§ **What the task asks**
Could you return all of the data exactly as given?

§ **Excerpted data**
————
/-- A gather record (R41, R76): the outcomes of one sowing's copies. -/
structure Gather where
  /-- Record identifier. -/
  ident : Nat
  /-- Ingress tile that holds it. -/
  tile : Nat
  /-- The sowing request. -/
  req : Req
  /-- Copies sent. -/
  sent : Nat
  /-- Copies not yet answered. -/
  open_ : Nat
  /-- Copies failed. -/
  failed : Nat := 0
  /-- Lowest failing port. -/
  lowPort : Nat := 0
  /-- Status of the lowest failing port. -/
  lowStatus : Nat := 0
  deriving DecidableEq, Repr

/-- A gate entry (R46, R264): a source node's unanswered modifying MEM requests to a destination, and the SIG requests it holds. -/
structure GateEntry where
  /-- Source node. -/
  src : Nat
  /-- Destination node. -/
  dst : Nat
  /-- Unanswered WRITE, WRITE_MASKED and atomic requests. -/
  count : Nat
  deriving DecidableEq, Repr

/-- A SIG request held at the gate (R46, R265). -/
structure HeldSig where
  /-- The request, already past the hub's refusals. -/
  req : Req
  /-- The gather record of a sowing copy. -/
  gather : Option Nat
  deriving DecidableEq, Repr

/-- A reply in the reply network (R68): the tile whose reply cells it holds, port tile or headland tile. -/
structure NetReply where
  /-- Tile 0-143 where it entered. -/
  tile : Nat
  /-- The reply. -/
  rep : Reply
  /-- Whether a forward or gather record had a cell reserved for it (R68, R84). -/
  reserved : Bool := false
  deriving DecidableEq, Repr

/-- A request that an internal node keeps until its headland issue buffer has room (R66, R70). -/
structure KeptReq where
  /-- Headland tile 128-143. -/
  tile : Nat
  /-- Egress port. -/
  egress : Nat
  /-- The frame. -/
  frame : Frame
  deriving DecidableEq, Repr

/-- The uplink picked for a pair of nodes in a plot, for as long as the plan is loaded (R43). -/
structure PairUplink where
  /-- Plot. -/
  plot : Nat
  /-- Source node. -/
  src : Nat
  /-- Destination node. -/
  dst : Nat
  /-- The uplink's port. -/
  port : Nat
  deriving DecidableEq, Repr

/-- The switch core (R62-R89), the forward records (R47) and the signal gate (R46). -/
structure Switch where
  /-- Flows that hold a frame or are in spill (R71); reset none. -/
  flows : List Flow := []
  /-- Frames in each egress stage, by egress port, oldest first, each with the ingress tile its space returns to (R66); reset empty. -/
  stage : FMap (List (Nat × Frame)) := []
  /-- Forward records by egress port (R47); reset none. -/
  records : FMap (List FwdRec) := []
  /-- Gather records (R76); reset none. -/
  gathers : List Gather := []
  /-- Next gather identifier (the model's own numbering, log entry 12); reset 0. -/
  nextGather : Nat := 0
  /-- Gate entries with a non-zero count (R264); reset none. -/
  gate : List GateEntry := []
  /-- Shared gate counts of the sources whose entries are all taken (R264), by source node; reset none. -/
  gateShared : FMap Nat := []
  /-- Held SIG requests, oldest first (R46); reset none. -/
  heldSigs : List HeldSig := []
  /-- Frames of other classes served since the last SIG frame at each egress (R71); reset none: SIG is served first. -/
  sigBypass : FMap Nat := []
  /-- Ingress served last, by 4 x egress + class (R71: round robin); reset none: ingress 0 is first. -/
  servedLast : FMap Nat := []
  /-- Class whose turn it is among MEM, RED and MSG and the cells it has left, by egress (R71); reset none: MEM is first. -/
  share : FMap (Nat × Nat) := []
  /-- Frames in each headland tile's entry buffer, by tile, oldest first, until their node takes them (R62, R66, R70); reset empty. -/
  entry : FMap (List Frame) := []
  /-- Requests that internal nodes keep until their headland issue buffer has room, oldest first (R66, R70); reset none. -/
  issueKept : List KeptReq := []
  /-- Replies in each port's reply egress stage, at most 2 frames a class, oldest first (R65); reset empty. -/
  replyStage : FMap (List NetReply) := []
  /-- Replies in the reply cells of their tiles, by egress port, oldest first (R65, R68); reset empty. -/
  replyWait : FMap (List NetReply) := []
  /-- Replies that internal nodes keep until the reply issue buffer of their headland tile has room, by egress port (R68); reset none. -/
  replyKept : FMap (List NetReply) := []
  /-- Class of the reply granted last at an egress where replies wait, 0 DATA, 1 ACK (R71); reset none: DATA is first. -/
  replyTurn : FMap Nat := []
  /-- Tile served last among those with replies, by 2 x egress + class (R71: round robin); reset none: tile 0 is first. -/
  replyServed : FMap Nat := []
  /-- Uplinks picked for pairs of nodes under the plan that is loaded (R43); reset none. -/
  pairs : List PairUplink := []
  /-- Cells not accounted in the last audit (R84); reset none. -/
  unaccounted : List LostCell := []
  /-- DeviceTime of the last audit (R84); reset 0. -/
  lastAudit : Nat := 0
  /-- SWC_GLEANER_STATUS.LASTRECLAIMS, 16 bits (R88); reset 0. -/
  lastReclaims : Nat := 0
  /-- SWC_GLEANER_STATUS.SUSPECTS, 8 bits (R88); reset 0. -/
  suspects : Nat := 0
  /-- Tiles with SWC_TILE_STATUS.SUSPECT set (R86), by network and tile; reset none. -/
  suspectTiles : List (Nat × Nat) := []
  /-- Consecutive audits with a reclaim, by 256 x network + tile (R86); reset 0. -/
  reclaimStreak : FMap Nat := []
  /-- Plots whose full share has already been reported in this Gleaner period (R79), with refusals counted; reset none. -/
  shareRefusals : FMap Nat := []
  deriving DecidableEq, Repr

/-- A context slot (R90-R92). -/
structure Ctx where
  /-- Level 4 table address (XLT_CTX_ROOT at the create). -/
  root : Nat
  /-- Policy FAIL (true) or FAULT (R92). -/
  fail : Bool
  /-- Destroyed and waiting for its accesses to be answered (R90, R115). -/
  draining : Bool := false
  deriving DecidableEq, Repr

/-- A translation cache entry (R102): context, page base, page size exponent and the leaf. -/
structure Tlb where
  /-- Context. -/
  ctx : Nat
  /-- Page base: offset divided by 2^16. -/
  page : Nat
  /-- Page size exponent: 16, 21 or 30. -/
  size : Nat
  /-- The leaf entry. -/
  leaf : U64
  deriving DecidableEq, Repr

/-- A fault waiter (Table 4-5): core, thread, engine. -/
structure Waiter where
  /-- Core 0-63. -/
  core : Nat
  /-- Thread 0-15. -/
  thread : Nat
  /-- Engine 0-3 TE, 4 VE, 5 ME, 6 sequencer. -/
  engine : Nat
  deriving DecidableEq, Repr

/-- The kinds of fault (Table 4-5). -/
inductive FaultKind where
  | notMapped
  | withdrawn
  | rights
  deriving DecidableEq, Repr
————
§ **Exercise result**
/-- A gather record (R41, R76): the outcomes of one sowing's copies. -/
structure Gather where
  /-- Record identifier. -/
  ident : Nat
  /-- Ingress tile that holds it. -/
  tile : Nat
  /-- The sowing request. -/
  req : Req
  /-- Copies sent. -/
  sent : Nat
  /-- Copies not yet answered. -/
  open_ : Nat
  /-- Copies failed. -/
  failed : Nat := 0
  /-- Lowest failing port. -/
  lowPort : Nat := 0
  /-- Status of the lowest failing port. -/
  lowStatus : Nat := 0
  deriving DecidableEq, Repr

/-- A gate entry (R46, R264): a source node's unanswered modifying MEM requests to a destination, and the SIG requests it holds. -/
structure GateEntry where
  /-- Source node. -/
  src : Nat
  /-- Destination node. -/
  dst : Nat
  /-- Unanswered WRITE, WRITE_MASKED and atomic requests. -/
  count : Nat
  deriving DecidableEq, Repr

/-- A SIG request held at the gate (R46, R265). -/
structure HeldSig where
  /-- The request, already past the hub's refusals. -/
  req : Req
  /-- The gather record of a sowing copy. -/
  gather : Option Nat
  deriving DecidableEq, Repr

/-- A reply in the reply network (R68): the tile whose reply cells it holds, port tile or headland tile. -/
structure NetReply where
  /-- Tile 0-143 where it entered. -/
  tile : Nat
  /-- The reply. -/
  rep : Reply
  /-- Whether a forward or gather record had a cell reserved for it (R68, R84). -/
  reserved : Bool := false
  deriving DecidableEq, Repr

/-- A request that an internal node keeps until its headland issue buffer has room (R66, R70). -/
structure KeptReq where
  /-- Headland tile 128-143. -/
  tile : Nat
  /-- Egress port. -/
  egress : Nat
  /-- The frame. -/
  frame : Frame
  deriving DecidableEq, Repr

/-- The uplink picked for a pair of nodes in a plot, for as long as the plan is loaded (R43). -/
structure PairUplink where
  /-- Plot. -/
  plot : Nat
  /-- Source node. -/
  src : Nat
  /-- Destination node. -/
  dst : Nat
  /-- The uplink's port. -/
  port : Nat
  deriving DecidableEq, Repr

/-- The switch core (R62-R89), the forward records (R47) and the signal gate (R46). -/
structure Switch where
  /-- Flows that hold a frame or are in spill (R71); reset none. -/
  flows : List Flow := []
  /-- Frames in each egress stage, by egress port, oldest first, each with the ingress tile its space returns to (R66); reset empty. -/
  stage : FMap (List (Nat × Frame)) := []
  /-- Forward records by egress port (R47); reset none. -/
  records : FMap (List FwdRec) := []
  /-- Gather records (R76); reset none. -/
  gathers : List Gather := []
  /-- Next gather identifier (the model's own numbering, log entry 12); reset 0. -/
  nextGather : Nat := 0
  /-- Gate entries with a non-zero count (R264); reset none. -/
  gate : List GateEntry := []
  /-- Shared gate counts of the sources whose entries are all taken (R264), by source node; reset none. -/
  gateShared : FMap Nat := []
  /-- Held SIG requests, oldest first (R46); reset none. -/
  heldSigs : List HeldSig := []
  /-- Frames of other classes served since the last SIG frame at each egress (R71); reset none: SIG is served first. -/
  sigBypass : FMap Nat := []
  /-- Ingress served last, by 4 x egress + class (R71: round robin); reset none: ingress 0 is first. -/
  servedLast : FMap Nat := []
  /-- Class whose turn it is among MEM, RED and MSG and the cells it has left, by egress (R71); reset none: MEM is first. -/
  share : FMap (Nat × Nat) := []
  /-- Frames in each headland tile's entry buffer, by tile, oldest first, until their node takes them (R62, R66, R70); reset empty. -/
  entry : FMap (List Frame) := []
  /-- Requests that internal nodes keep until their headland issue buffer has room, oldest first (R66, R70); reset none. -/
  issueKept : List KeptReq := []
  /-- Replies in each port's reply egress stage, at most 2 frames a class, oldest first (R65); reset empty. -/
  replyStage : FMap (List NetReply) := []
  /-- Replies in the reply cells of their tiles, by egress port, oldest first (R65, R68); reset empty. -/
  replyWait : FMap (List NetReply) := []
  /-- Replies that internal nodes keep until the reply issue buffer of their headland tile has room, by egress port (R68); reset none. -/
  replyKept : FMap (List NetReply) := []
  /-- Class of the reply granted last at an egress where replies wait, 0 DATA, 1 ACK (R71); reset none: DATA is first. -/
  replyTurn : FMap Nat := []
  /-- Tile served last among those with replies, by 2 x egress + class (R71: round robin); reset none: tile 0 is first. -/
  replyServed : FMap Nat := []
  /-- Uplinks picked for pairs of nodes under the plan that is loaded (R43); reset none. -/
  pairs : List PairUplink := []
  /-- Cells not accounted in the last audit (R84); reset none. -/
  unaccounted : List LostCell := []
  /-- DeviceTime of the last audit (R84); reset 0. -/
  lastAudit : Nat := 0
  /-- SWC_GLEANER_STATUS.LASTRECLAIMS, 16 bits (R88); reset 0. -/
  lastReclaims : Nat := 0
  /-- SWC_GLEANER_STATUS.SUSPECTS, 8 bits (R88); reset 0. -/
  suspects : Nat := 0
  /-- Tiles with SWC_TILE_STATUS.SUSPECT set (R86), by network and tile; reset none. -/
  suspectTiles : List (Nat × Nat) := []
  /-- Consecutive audits with a reclaim, by 256 x network + tile (R86); reset 0. -/
  reclaimStreak : FMap Nat := []
  /-- Plots whose full share has already been reported in this Gleaner period (R79), with refusals counted; reset none. -/
  shareRefusals : FMap Nat := []
  deriving DecidableEq, Repr

/-- A context slot (R90-R92). -/
structure Ctx where
  /-- Level 4 table address (XLT_CTX_ROOT at the create). -/
  root : Nat
  /-- Policy FAIL (true) or FAULT (R92). -/
  fail : Bool
  /-- Destroyed and waiting for its accesses to be answered (R90, R115). -/
  draining : Bool := false
  deriving DecidableEq, Repr

/-- A translation cache entry (R102): context, page base, page size exponent and the leaf. -/
structure Tlb where
  /-- Context. -/
  ctx : Nat
  /-- Page base: offset divided by 2^16. -/
  page : Nat
  /-- Page size exponent: 16, 21 or 30. -/
  size : Nat
  /-- The leaf entry. -/
  leaf : U64
  deriving DecidableEq, Repr

/-- A fault waiter (Table 4-5): core, thread, engine. -/
structure Waiter where
  /-- Core 0-63. -/
  core : Nat
  /-- Thread 0-15. -/
  thread : Nat
  /-- Engine 0-3 TE, 4 VE, 5 ME, 6 sequencer. -/
  engine : Nat
  deriving DecidableEq, Repr

/-- The kinds of fault (Table 4-5). -/
inductive FaultKind where
  | notMapped
  | withdrawn
  | rights
  deriving DecidableEq, Repr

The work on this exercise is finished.